Il colpo di coda due anni e mezzo fa: a bussare questa volta la Procura di Potenza, nell’ennesima indagine condotta dal pm John Henry Woodcock. «Ero appena sceso dall’aereo - racconta Polverari - quando sul mio cellulare è arrivata una telefonata del Gico della Guardia di finanza. I militari dovevano notificarmi un avviso di garanzia».
L’ex parlamentare, che ha scelto di andare a vivere in Tunisia, si è sentito riafferrare dal passato: «Il mio peccato originale, l’essere rimasto vicino a Bettino negli ultimi tempi fra Tunisi e Hammamet».

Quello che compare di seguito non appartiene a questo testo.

-- ==== Sys2Proof/Safety.lean ====
section
/-! DEFINITION. The words the statements are written in: what a taken command does to its port, and the invariants of the
machine. -/

namespace Sys2Proof

/-- The port and tag of a COMMAND frame that takes the tag test of R169. -/
def Instr.tagged : Instr → Option (PortId × Tag)
  | .unknownCommand _ p tag _ => some (p, tag)
  | .identify _ p tag => some (p, tag)
  | .statusRead _ p tag => some (p, tag)
  | .countersRead _ p tag _ => some (p, tag)
  | .eventSetup _ p tag _ _ _ => some (p, tag)
  | .eventNext _ p tag => some (p, tag)
  | .eventFreeze _ p tag _ => some (p, tag)
  | .scanSetup _ p tag => some (p, tag)
  | .scanStart _ p tag => some (p, tag)
  | .scanStop _ p tag => some (p, tag)
  | .faultClear _ p tag => some (p, tag)
  | .restart _ p tag => some (p, tag)
  | .mirrorCalibrate _ p tag => some (p, tag)
  | .maskLoad _ p tag _ _ => some (p, tag)
  | .cameraSetup _ p tag => some (p, tag)
  | .stationLoad _ p tag _ _ => some (p, tag)
  | .exposuresRead _ p tag _ _ => some (p, tag)
  | .exposureDrop _ p tag _ => some (p, tag)
  | .tileLoad _ p tag _ _ _ _ => some (p, tag)
  | .tileRetire _ p tag _ _ => some (p, tag)
  | .tilesList _ p tag => some (p, tag)
  | .streamOpen _ p tag _ _ _ => some (p, tag)
  | .streamClose _ p tag => some (p, tag)
  | .linesRead _ p tag _ => some (p, tag)
  | .linesRelease _ p tag _ => some (p, tag)
  | .linesCheck _ p tag => some (p, tag)
  | .lineFind _ p tag _ _ _ _ _ _ => some (p, tag)
  | _ => none

/-- The roles a command is allowed to, from the table of R168. -/
def Instr.allowed : Instr → Machine.Role → Bool
  | .scanSetup _ _ _, r => decide (r = .control)
  | .scanStart _ _ _, r => decide (r = .control)
  | .scanStop _ _ _, r => decide (r = .control)
  | .faultClear _ _ _, r => decide (r = .control)
  | .restart _ _ _, r => decide (r = .control)
  | .mirrorCalibrate _ _ _, r => decide (r = .control)
  | .maskLoad _ _ _ _ _, r => decide (r = .control)
  | .cameraSetup _ _ _, r => decide (r = .control) || decide (r = .imaging)
  | .stationLoad _ _ _ _ _, r => decide (r = .imaging)
  | .tileLoad _ _ _ _ _ _ _, r => decide (r = .imaging)
  | .tileRetire _ _ _ _ _, r => decide (r = .imaging)
  | .exposureDrop _ _ _ _, r => decide (r = .imaging)
  | _, _ => true

end Sys2Proof

namespace Sys2Proof.Machine

/-! ### What a command frame does to its port -/

/-- A COMMAND frame with this tag is taken past steps 1 to 3 of R169: the link is UP and the tag is idle. -/
abbrev State.ready (s : State) (p : PortId) (tag : Tag) : Prop :=
  (s.port p).link = .up ∧ (s.port p).tags.get tag = none

/-- The port's role is CONTROL. -/
abbrev State.isControl (s : State) (p : PortId) : Prop := (s.port p).role = .control

/-- The port's role is IMAGING. -/
abbrev State.isImaging (s : State) (p : PortId) : Prop := (s.port p).role = .imaging

/-- A REPLY without a sense class that ends its command (R170). -/
def replyFrame (tag : Tag) (st : Status) : OutFrame := ⟨tag, .reply st .none 0, true⟩

/-- An ACCEPTED reply: its command stays in flight. -/
def acceptedFrame (tag : Tag) : OutFrame := ⟨tag, .reply .accepted .none 0, false⟩

/-- A CHECK reply. -/
def checkFrame (tag : Tag) (cls : SenseClass) (code : Nat) : OutFrame := ⟨tag, .reply .check cls code, true⟩

/-- A DATA-IN frame whose command ends with it. -/
def dataInFrame (tag : Tag) (payload : List Byte) : OutFrame := ⟨tag, .dataIn payload, true⟩

/-- The sense record a refusal leaves (R173). -/
def senseOf (tag : Tag) (cls : SenseClass) (code : Nat) (info : Option Nat) : Sense :=
  ⟨cls, code, info.getD 0, info.isSome, tag⟩

/-- The state with port `p` replaced and nothing else changed. -/
def State.withPort (s : State) (p : PortId) (q : Port) : State := { s with prt := s.prt.set p q }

A Tunisi Polverari ha messo su un’agenzia per la cooperazione al servizio delle molte imprese tricolori che cercano affari nel più progredito Paese arabo. Proprio una triangolazione, peraltro solo abbozzata e mai arrivata in porto, gli è costata quell’ultimo guaio. «Un giorno mi ha telefonato l’ambasciatore Umberto Vattani, con cui avevo un ottimo rapporto. E Vattani mi ha detto che l’Enoi, un’impresa che faceva capo all’onorevole Gianni Pilo, era interessata al mercato del gas algerino, non più monopolio dell’Eni. Nient’altro».

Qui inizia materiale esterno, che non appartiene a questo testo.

/-- An EMIT in sequence or after a gap is entered: pulses left behind by more than the zone close, records at distance 16
or more leave, the new pulse is OPEN with no echo, and it is the previous EMIT. -/
def Statement.EmitEntered : Prop :=
  ∀ (dt : Nat) (id : BitVec 16) (time : Time) (s e : State), e = s.elapse dt → e.eca.link = .up →
    e.scn.state = .running →
    (e.eca.prevEmit = none ∨ ∃ q, e.eca.prevEmit = some q ∧ q.time.toNat < time.toNat ∧
      1 ≤ (id - q.id).toNat ∧ (id - q.id).toNat ≤ 32768) →
    ∃ t : State, exec (.emit dt id time) s = .next t ∧
      t.eca.history = (e.eca.history.map (fun r =>
          if decide (r.state = .isOpen) && decide (e.scn.params.zone < (id - r.id).toNat) then { r with state := .isClosed }
          else r)).filter (fun r => decide ((id - r.id).toNat < 16))
        ++ [⟨id, time, .isOpen, [], false, false⟩] ∧
      t.eca.prevEmit = some ⟨id, time⟩ ∧
      (∀ q, e.eca.prevEmit = some q → 2 ≤ (id - q.id).toNat →
        t.eca.counters.pulseGaps = bump e.eca.counters.pulseGaps ((id - q.id).toNat - 1)) ∧
      t.tb = e.tb ∧ t.scn = e.scn ∧ t.ang.mirror = e.ang.mirror ∧ t.ang.azimuth = e.ang.azimuth ∧ t.exs = e.exs ∧
      SamePorts e t ∧ t.pending = e.pending

/-- An EMIT later than the previous one with its id is a repeated id: it counts as an EMIT fault, raises RANGING and changes
neither the history nor the previous EMIT. -/
def Statement.RepeatedId : Prop :=
  ∀ (dt : Nat) (time : Time) (q : PrevEmit) (s e : State), e = s.elapse dt → e.eca.link = .up → e.scn.state = .running →
    e.eca.prevEmit = some q → q.time.toNat < time.toNat →
    exec (.emit dt q.id time) s = .next (State.settle (({ e with eca := { e.eca with
      counters := { e.eca.counters with emitFaults := bump e.eca.counters.emitFaults 1 } } } : State).raiseAll evRanging))

/-- An EMIT whose id steps by more than 32,768 is an id break: it counts, raises RANGING, closes every OPEN pulse in history
order and begins a new history with itself. -/
def Statement.IdBreak : Prop :=
  ∀ (dt : Nat) (id : BitVec 16) (time : Time) (q : PrevEmit) (s e base t : State), e = s.elapse dt → e.eca.link = .up →
    e.scn.state = .running → e.eca.prevEmit = some q → q.time.toNat < time.toNat → 32768 < (id - q.id).toNat →
    base = ({ e with eca := { e.eca with counters := { e.eca.counters with
      idBreaks := bump e.eca.counters.idBreaks 1 } } } : State).raiseAll evRanging →
    t = (e.eca.history.filter (fun r => decide (r.state = .isOpen))).foldl State.closePulse base →
    exec (.emit dt id time) s = .next (State.settle { t with eca := { t.eca with
      history := [⟨id, time, .isOpen, [], false, false⟩], prevEmit := some ⟨id, time⟩ } })

/-- Outside RUNNING an EMIT is discarded and counts, with no change to the history. -/
def Statement.EmitOutsideRunning : Prop :=
  ∀ (dt : Nat) (id : BitVec 16) (time : Time) (s e : State), e = s.elapse dt → e.eca.link = .up →
    e.scn.state ≠ .running →
    exec (.emit dt id time) s = .next (State.settle { e with eca := { e.eca with
      counters := { e.eca.counters with emitFaults := bump e.eca.counters.emitFaults 1 } } })

/-- An EMIT entered in RUNNING, a repeated id, an id break, and an EMIT discarded outside RUNNING. -/
def Obligations.EmitTaken : Prop :=
  Statement.EmitEntered ∧ Statement.RepeatedId ∧ Statement.IdBreak ∧ Statement.EmitOutsideRunning

/-- A zone-0 echo of an OPEN pulse in RUNNING or DRAINING whose range is in the window and above the last kept one, under a
policy that does not drop it, is appended with its range and flags, and only that pulse changes. -/
def Statement.EchoKept : Prop :=
  ∀ (dt : Nat) (ref : BitVec 16) (d : BitVec 28) (amp : BitVec 16) (width : BitVec 8) (sat : Bool) (s e : State)
    (before after : List PulseRec) (x : PulseRec) (r : Nat) (near far weak : Bool), e = s.elapse dt → e.eca.link = .up →
    (e.scn.state = .running ∨ e.scn.state = .draining) → e.scn.params.zone = 0 →
    e.eca.history = before ++ x :: after → (∀ y ∈ before, y.id ≠ ref) → (∀ y ∈ after, y.id ≠ ref) → x.id = ref →
    x.state = .isOpen → x.echoes.length < 4 → (∀ y ∈ x.echoes, y.range.toNat < r) →
    weak = decide (amp.toNat < e.scn.params.weakThreshold) →
    (e.scn.params.rangeOffset < d.toNat →
      r = min ((2 * ((d.toNat - e.scn.params.rangeOffset) * e.scn.params.rangeScale) + 1048576) / 2097152) 16777215) →
    (d.toNat ≤ e.scn.params.rangeOffset → r = 0) →
    near = decide (d.toNat ≤ e.scn.params.rangeOffset) →
    far = (!near && decide (16777215 <
      (2 * ((d.toNat - e.scn.params.rangeOffset) * e.scn.params.rangeScale) + 1048576) / 2097152)) →
    e.scn.params.nearLimit ≤ r → r ≤ e.scn.params.farLimit →
    (e.scn.params.qualityPolicy = .drop → weak = false ∧ sat = false) →
    exec (.echo dt ref d amp width sat) s = .next { e with eca := { e.eca with history := before ++ { x with
      echoes := x.echoes ++ [⟨BitVec.ofNat 24 r, amp, width, near, far, weak, sat⟩]
      quality := x.quality || (decide (e.scn.params.qualityPolicy = .report) && (weak || sat)) } :: after } }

Polverari spedisce un fax con le sue valutazioni. Poi l’accordo sfuma, ma il Pm avanza il sospetto che si sia mossa una rete affaristica. E fa partire gli avvisi di garanzia. Di più: «Per Polverari - spiega l’avvocato Enzo Lo Giudice - Woodcock ha chiesto gli arresti domiciliari, negati per fortuna dal gip di Potenza. Poi, ha riproposto la misura cautelare al tribunale del riesame che l’ha rigettata di nuovo».
Insomma, Polverari si è trovato veramente su un crinale scivolosissimo, col rischio di rotolare indietro fino al 1992. «Naturalmente - riprende lui - ho avuto problemi gravi sul lavoro. Anche perché molti giornali italiani hanno rilanciato l’indagine con articoli, approfondimenti, accostamenti. Mi hanno dipinto come un torbido affarista collegato per vie traverse alla famiglia Craxi e in questo modo ho perso contratti e rapporti».
La storia si è risolta in due tempi. A un certo punto - commenta Lo Giudice - abbiamo sollevato il problema della competenza. Non si capiva cosa c’entrasse Potenza in tutta questa storia e infatti la pratica è stata dirottata a Roma».

Qui il Pm ha chiesto il rinvio a giudizio degli imputati, ma il gip li ha prosciolti in udienza preliminare. Insomma, non c’è stato nemmeno bisogno di un processo. Ora, a sessantun anni, può ricominciare come consulente. Anzi, come «ambasciatore» dell’Italia a Tunisi: un ruolo che proprio Craxi gli aveva suggerito.